To do
Using the records below, repeat exactly the lines from the one holding "the books -/" through the one holding "include law", both ends included, and no others.

[[ Entries provided open ]]

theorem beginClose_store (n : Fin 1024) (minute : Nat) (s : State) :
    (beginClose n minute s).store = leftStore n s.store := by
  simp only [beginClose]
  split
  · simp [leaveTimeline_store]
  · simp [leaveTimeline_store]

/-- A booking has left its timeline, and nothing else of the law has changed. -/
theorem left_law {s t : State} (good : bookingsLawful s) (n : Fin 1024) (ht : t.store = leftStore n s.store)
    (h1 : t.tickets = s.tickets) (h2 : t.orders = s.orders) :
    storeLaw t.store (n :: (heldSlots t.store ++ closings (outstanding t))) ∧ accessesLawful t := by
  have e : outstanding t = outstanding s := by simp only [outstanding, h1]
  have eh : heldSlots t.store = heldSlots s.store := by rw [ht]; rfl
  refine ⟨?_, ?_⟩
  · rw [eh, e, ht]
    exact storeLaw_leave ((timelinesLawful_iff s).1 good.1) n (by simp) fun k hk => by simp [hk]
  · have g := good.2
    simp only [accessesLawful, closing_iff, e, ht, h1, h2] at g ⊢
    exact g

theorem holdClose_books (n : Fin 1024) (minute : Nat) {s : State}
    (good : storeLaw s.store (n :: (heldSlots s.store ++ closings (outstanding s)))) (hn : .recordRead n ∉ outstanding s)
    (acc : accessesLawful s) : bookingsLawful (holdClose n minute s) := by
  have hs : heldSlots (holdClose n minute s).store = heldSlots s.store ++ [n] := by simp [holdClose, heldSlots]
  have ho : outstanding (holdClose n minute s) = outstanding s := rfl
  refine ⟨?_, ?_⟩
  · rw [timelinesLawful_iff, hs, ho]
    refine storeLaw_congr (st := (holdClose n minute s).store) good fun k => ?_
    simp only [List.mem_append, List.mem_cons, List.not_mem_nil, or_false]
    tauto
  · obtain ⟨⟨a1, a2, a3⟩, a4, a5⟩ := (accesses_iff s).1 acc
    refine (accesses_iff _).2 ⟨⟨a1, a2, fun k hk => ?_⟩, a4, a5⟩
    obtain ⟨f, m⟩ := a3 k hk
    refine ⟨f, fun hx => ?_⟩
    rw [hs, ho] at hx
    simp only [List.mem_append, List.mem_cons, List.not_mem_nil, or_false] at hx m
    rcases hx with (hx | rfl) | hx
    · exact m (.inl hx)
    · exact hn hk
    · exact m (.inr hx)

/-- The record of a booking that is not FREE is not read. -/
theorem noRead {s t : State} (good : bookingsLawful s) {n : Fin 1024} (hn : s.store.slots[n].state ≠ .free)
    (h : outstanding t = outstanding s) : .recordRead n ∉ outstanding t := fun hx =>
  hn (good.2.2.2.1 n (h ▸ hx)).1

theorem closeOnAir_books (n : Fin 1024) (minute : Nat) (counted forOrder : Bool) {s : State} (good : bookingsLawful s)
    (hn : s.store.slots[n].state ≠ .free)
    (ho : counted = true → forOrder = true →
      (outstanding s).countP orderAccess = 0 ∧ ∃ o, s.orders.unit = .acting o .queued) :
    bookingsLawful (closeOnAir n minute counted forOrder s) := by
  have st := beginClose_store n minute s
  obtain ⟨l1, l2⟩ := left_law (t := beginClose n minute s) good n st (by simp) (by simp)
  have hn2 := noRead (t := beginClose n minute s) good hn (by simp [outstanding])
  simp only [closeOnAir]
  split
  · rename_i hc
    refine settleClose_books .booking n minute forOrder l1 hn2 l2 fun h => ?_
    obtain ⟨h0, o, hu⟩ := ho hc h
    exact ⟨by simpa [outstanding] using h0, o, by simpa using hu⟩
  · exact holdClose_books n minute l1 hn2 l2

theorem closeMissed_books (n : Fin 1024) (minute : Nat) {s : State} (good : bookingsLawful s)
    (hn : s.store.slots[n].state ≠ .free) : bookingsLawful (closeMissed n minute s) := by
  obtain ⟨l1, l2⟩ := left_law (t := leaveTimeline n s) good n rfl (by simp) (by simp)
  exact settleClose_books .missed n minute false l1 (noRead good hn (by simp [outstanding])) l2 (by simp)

[[ Entries provided closed ]]
[[ Entries provided open ]]

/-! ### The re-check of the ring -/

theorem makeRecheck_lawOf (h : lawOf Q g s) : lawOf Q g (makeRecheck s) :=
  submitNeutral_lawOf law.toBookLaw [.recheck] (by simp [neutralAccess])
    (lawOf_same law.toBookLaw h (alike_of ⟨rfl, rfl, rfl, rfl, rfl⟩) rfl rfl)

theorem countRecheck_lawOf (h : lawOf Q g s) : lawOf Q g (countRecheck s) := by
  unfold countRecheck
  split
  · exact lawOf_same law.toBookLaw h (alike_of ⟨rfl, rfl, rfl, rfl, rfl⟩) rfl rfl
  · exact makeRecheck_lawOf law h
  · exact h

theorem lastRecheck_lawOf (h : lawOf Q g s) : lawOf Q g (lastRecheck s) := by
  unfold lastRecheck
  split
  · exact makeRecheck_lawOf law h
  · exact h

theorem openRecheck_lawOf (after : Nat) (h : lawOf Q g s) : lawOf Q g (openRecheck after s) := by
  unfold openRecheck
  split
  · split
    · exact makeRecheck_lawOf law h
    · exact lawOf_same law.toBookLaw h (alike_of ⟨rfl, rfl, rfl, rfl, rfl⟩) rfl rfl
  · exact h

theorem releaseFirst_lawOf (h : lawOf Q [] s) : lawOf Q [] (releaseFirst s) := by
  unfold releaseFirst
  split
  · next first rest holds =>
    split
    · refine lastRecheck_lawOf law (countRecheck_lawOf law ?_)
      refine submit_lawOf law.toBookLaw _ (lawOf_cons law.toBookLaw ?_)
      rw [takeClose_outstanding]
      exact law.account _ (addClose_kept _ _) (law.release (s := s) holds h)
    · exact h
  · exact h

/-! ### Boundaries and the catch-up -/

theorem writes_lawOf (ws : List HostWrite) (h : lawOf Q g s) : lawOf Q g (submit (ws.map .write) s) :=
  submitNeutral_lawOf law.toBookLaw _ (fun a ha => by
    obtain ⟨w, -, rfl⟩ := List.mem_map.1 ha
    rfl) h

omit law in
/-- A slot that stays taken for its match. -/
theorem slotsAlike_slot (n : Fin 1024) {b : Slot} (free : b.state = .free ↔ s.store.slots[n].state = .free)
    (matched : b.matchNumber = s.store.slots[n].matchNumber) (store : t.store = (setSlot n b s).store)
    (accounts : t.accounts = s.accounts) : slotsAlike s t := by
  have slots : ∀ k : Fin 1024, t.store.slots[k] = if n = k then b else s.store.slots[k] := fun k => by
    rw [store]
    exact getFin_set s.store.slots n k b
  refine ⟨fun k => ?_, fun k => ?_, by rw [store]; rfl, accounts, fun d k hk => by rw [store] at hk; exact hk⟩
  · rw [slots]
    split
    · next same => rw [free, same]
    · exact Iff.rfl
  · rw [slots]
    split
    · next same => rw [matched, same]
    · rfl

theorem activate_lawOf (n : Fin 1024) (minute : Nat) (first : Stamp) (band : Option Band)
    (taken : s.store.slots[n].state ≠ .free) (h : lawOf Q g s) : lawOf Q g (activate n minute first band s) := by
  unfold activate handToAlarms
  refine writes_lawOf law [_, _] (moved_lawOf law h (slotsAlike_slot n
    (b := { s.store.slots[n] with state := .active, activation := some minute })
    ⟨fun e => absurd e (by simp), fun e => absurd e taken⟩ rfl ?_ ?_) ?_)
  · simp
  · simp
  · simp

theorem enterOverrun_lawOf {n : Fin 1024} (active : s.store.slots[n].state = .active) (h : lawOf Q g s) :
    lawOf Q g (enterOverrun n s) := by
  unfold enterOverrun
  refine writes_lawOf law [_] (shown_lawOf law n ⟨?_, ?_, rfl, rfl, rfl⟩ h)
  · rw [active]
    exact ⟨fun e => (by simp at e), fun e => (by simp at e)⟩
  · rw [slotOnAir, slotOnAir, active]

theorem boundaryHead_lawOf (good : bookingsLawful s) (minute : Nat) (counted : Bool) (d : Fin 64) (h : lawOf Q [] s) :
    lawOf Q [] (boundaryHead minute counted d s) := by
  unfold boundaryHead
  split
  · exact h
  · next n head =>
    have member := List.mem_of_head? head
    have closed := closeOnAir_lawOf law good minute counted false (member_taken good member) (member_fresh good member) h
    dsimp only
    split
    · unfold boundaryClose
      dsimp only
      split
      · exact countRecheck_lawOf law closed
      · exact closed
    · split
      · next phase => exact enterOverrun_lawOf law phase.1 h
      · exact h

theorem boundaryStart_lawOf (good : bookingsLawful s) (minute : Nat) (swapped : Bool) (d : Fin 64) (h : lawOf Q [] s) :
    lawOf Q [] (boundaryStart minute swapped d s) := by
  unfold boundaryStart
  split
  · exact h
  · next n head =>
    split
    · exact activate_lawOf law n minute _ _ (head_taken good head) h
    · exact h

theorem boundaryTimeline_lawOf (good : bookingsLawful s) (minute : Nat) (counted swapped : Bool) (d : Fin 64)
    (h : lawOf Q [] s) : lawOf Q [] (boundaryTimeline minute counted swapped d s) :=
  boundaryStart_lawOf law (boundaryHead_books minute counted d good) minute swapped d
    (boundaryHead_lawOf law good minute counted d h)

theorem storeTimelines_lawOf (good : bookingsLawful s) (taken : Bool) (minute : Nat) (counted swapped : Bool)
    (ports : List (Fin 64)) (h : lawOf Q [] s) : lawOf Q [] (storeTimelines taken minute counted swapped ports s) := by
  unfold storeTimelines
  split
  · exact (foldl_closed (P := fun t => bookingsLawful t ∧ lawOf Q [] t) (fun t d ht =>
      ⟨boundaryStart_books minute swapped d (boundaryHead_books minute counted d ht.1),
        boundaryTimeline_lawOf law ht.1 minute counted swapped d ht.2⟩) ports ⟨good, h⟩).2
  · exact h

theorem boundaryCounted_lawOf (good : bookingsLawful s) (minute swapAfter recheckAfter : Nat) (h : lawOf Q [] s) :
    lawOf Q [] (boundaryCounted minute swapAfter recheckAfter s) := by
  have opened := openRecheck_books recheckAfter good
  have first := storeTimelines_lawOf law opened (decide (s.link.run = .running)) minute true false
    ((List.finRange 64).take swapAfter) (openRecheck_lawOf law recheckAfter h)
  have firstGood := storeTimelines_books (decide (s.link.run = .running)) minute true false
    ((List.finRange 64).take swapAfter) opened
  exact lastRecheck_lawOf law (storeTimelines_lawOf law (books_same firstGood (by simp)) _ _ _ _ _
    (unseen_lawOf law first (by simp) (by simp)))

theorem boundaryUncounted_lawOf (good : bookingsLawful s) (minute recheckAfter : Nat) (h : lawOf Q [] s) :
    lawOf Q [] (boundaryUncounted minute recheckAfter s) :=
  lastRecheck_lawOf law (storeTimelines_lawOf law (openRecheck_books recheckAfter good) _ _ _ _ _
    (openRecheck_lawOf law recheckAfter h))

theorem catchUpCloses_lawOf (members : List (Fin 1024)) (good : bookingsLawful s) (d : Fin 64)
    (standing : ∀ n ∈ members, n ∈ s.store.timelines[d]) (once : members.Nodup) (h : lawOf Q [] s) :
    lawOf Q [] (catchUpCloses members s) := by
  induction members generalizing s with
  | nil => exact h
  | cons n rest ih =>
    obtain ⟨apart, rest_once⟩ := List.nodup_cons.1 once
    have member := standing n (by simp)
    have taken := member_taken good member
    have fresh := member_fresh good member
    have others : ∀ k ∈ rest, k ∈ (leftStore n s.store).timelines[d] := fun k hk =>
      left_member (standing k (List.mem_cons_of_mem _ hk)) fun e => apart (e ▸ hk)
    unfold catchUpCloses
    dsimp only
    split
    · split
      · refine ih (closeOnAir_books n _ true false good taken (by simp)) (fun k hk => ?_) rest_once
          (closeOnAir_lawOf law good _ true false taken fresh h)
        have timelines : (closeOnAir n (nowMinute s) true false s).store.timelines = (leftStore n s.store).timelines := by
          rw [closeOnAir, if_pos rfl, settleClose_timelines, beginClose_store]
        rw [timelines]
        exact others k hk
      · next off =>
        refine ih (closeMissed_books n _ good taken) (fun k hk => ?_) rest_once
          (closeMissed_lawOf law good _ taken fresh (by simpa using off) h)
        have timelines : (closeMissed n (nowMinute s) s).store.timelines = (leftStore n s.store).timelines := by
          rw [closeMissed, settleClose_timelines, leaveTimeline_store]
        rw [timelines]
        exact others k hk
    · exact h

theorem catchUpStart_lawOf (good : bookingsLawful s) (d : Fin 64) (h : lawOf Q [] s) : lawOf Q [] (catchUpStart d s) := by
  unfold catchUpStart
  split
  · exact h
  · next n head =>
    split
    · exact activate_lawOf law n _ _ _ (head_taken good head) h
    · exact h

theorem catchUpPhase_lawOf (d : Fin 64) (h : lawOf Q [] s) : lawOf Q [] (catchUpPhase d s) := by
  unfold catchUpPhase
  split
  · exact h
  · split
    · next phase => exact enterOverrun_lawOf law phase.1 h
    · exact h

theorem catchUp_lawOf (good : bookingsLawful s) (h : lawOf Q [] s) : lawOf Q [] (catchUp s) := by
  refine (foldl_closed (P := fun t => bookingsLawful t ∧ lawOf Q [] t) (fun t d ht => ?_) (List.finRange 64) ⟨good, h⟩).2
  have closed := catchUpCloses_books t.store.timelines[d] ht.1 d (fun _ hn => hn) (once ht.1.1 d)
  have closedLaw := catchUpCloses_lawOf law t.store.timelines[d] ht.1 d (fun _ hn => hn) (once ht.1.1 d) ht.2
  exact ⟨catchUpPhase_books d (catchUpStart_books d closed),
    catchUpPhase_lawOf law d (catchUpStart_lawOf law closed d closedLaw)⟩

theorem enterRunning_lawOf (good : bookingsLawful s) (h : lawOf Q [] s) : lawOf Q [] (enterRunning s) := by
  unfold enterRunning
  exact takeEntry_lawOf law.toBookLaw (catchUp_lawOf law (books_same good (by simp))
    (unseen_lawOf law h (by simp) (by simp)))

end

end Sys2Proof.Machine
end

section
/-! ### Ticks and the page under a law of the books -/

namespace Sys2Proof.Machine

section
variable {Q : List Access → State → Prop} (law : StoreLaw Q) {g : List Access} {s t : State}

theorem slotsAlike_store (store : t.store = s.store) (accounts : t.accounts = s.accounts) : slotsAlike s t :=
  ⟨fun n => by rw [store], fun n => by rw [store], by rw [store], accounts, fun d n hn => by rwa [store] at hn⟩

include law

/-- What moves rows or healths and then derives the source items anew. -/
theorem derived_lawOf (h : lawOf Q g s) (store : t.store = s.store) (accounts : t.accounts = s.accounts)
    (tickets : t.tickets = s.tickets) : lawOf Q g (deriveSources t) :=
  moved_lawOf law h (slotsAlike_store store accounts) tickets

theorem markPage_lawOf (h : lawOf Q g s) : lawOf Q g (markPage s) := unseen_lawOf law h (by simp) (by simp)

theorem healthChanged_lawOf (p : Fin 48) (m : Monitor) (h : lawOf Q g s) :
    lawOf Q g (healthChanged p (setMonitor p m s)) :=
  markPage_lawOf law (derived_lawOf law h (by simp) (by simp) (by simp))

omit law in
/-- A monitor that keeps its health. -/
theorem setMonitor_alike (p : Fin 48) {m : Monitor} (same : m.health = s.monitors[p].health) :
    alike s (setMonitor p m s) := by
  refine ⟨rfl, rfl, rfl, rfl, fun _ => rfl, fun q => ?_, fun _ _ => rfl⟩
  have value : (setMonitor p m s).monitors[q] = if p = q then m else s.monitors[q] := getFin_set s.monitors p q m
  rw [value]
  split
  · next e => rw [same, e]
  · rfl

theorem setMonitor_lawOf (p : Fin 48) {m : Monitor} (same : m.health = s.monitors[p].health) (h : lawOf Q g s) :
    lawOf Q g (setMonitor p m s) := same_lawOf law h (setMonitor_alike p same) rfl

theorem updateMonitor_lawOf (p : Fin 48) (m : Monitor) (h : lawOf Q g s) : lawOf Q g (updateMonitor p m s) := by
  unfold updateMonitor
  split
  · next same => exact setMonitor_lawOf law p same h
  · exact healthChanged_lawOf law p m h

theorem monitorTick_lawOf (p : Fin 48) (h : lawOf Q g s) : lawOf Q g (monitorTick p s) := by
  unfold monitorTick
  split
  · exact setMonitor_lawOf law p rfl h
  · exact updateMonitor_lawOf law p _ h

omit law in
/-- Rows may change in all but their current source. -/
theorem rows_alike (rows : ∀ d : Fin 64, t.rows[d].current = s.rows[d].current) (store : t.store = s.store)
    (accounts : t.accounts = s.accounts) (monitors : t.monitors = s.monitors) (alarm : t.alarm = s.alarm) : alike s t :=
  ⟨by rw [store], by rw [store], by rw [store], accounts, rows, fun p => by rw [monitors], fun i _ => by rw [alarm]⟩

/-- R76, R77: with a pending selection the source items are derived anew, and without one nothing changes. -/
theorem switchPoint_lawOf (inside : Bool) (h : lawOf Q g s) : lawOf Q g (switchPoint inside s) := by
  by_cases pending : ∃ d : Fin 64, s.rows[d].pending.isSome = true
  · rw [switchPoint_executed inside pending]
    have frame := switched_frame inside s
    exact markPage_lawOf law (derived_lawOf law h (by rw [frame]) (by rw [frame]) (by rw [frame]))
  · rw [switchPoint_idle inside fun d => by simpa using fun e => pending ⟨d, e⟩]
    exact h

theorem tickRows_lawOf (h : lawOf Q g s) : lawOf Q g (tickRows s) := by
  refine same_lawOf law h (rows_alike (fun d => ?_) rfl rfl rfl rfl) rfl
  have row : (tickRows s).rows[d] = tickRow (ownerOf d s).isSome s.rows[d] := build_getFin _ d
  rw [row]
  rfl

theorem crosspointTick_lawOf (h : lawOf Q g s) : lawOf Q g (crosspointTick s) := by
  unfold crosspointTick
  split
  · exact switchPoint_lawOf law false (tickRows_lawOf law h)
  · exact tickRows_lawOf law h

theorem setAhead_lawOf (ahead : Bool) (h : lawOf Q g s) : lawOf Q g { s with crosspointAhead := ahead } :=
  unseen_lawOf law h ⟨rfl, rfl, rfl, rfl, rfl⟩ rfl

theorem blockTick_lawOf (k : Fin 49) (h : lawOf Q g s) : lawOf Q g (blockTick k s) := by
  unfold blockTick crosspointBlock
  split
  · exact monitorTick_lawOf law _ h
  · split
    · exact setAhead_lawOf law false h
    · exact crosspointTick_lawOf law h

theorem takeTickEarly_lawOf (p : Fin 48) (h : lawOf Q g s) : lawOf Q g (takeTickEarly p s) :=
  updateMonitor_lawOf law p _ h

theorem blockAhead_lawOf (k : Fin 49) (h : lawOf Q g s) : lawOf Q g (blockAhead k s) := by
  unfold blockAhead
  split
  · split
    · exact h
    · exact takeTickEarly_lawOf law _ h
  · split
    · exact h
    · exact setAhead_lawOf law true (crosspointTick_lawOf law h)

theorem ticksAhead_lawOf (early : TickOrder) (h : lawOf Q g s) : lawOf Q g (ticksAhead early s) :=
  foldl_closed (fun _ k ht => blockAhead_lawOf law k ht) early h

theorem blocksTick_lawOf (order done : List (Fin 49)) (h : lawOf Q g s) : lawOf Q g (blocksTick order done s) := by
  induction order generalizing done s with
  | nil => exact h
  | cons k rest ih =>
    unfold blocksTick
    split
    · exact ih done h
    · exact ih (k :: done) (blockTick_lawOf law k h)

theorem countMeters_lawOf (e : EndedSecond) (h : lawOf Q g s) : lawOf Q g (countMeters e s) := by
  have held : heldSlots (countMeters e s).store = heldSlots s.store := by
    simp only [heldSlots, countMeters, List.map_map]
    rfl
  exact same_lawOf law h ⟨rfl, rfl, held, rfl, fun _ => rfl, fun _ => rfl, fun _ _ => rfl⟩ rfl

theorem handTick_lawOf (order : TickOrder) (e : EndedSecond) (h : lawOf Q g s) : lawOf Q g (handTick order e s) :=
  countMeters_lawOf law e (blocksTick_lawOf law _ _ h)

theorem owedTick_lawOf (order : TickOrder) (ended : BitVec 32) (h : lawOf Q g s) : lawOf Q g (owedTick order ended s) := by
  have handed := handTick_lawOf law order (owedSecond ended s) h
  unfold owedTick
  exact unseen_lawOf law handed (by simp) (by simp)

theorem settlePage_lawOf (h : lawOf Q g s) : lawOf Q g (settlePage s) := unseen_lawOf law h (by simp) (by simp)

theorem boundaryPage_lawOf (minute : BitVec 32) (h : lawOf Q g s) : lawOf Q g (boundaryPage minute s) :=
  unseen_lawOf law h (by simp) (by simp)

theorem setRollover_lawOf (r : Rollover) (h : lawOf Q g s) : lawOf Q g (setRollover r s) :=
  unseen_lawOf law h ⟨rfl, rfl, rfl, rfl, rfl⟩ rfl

[[ Entries provided closed ]]
[[ Entries provided open ]]

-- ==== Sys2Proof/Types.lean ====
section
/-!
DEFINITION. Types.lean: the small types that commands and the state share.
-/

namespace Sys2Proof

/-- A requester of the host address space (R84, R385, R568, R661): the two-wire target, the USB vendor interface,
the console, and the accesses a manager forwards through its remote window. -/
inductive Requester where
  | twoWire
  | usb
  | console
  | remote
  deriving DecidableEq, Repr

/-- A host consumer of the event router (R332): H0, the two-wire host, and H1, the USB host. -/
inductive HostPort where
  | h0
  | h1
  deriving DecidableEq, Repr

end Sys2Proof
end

[[ Entries provided closed ]]

Reply
/-! ### Ticks and the page under a law of the books -/

namespace Sys2Proof.Machine

section
variable {Q : List Access → State → Prop} (law : StoreLaw Q) {g : List Access} {s t : State}

theorem slotsAlike_store (store : t.store = s.store) (accounts : t.accounts = s.accounts) : slotsAlike s t :=
  ⟨fun n => by rw [store], fun n => by rw [store], by rw [store], accounts, fun d n hn => by rwa [store] at hn⟩

include law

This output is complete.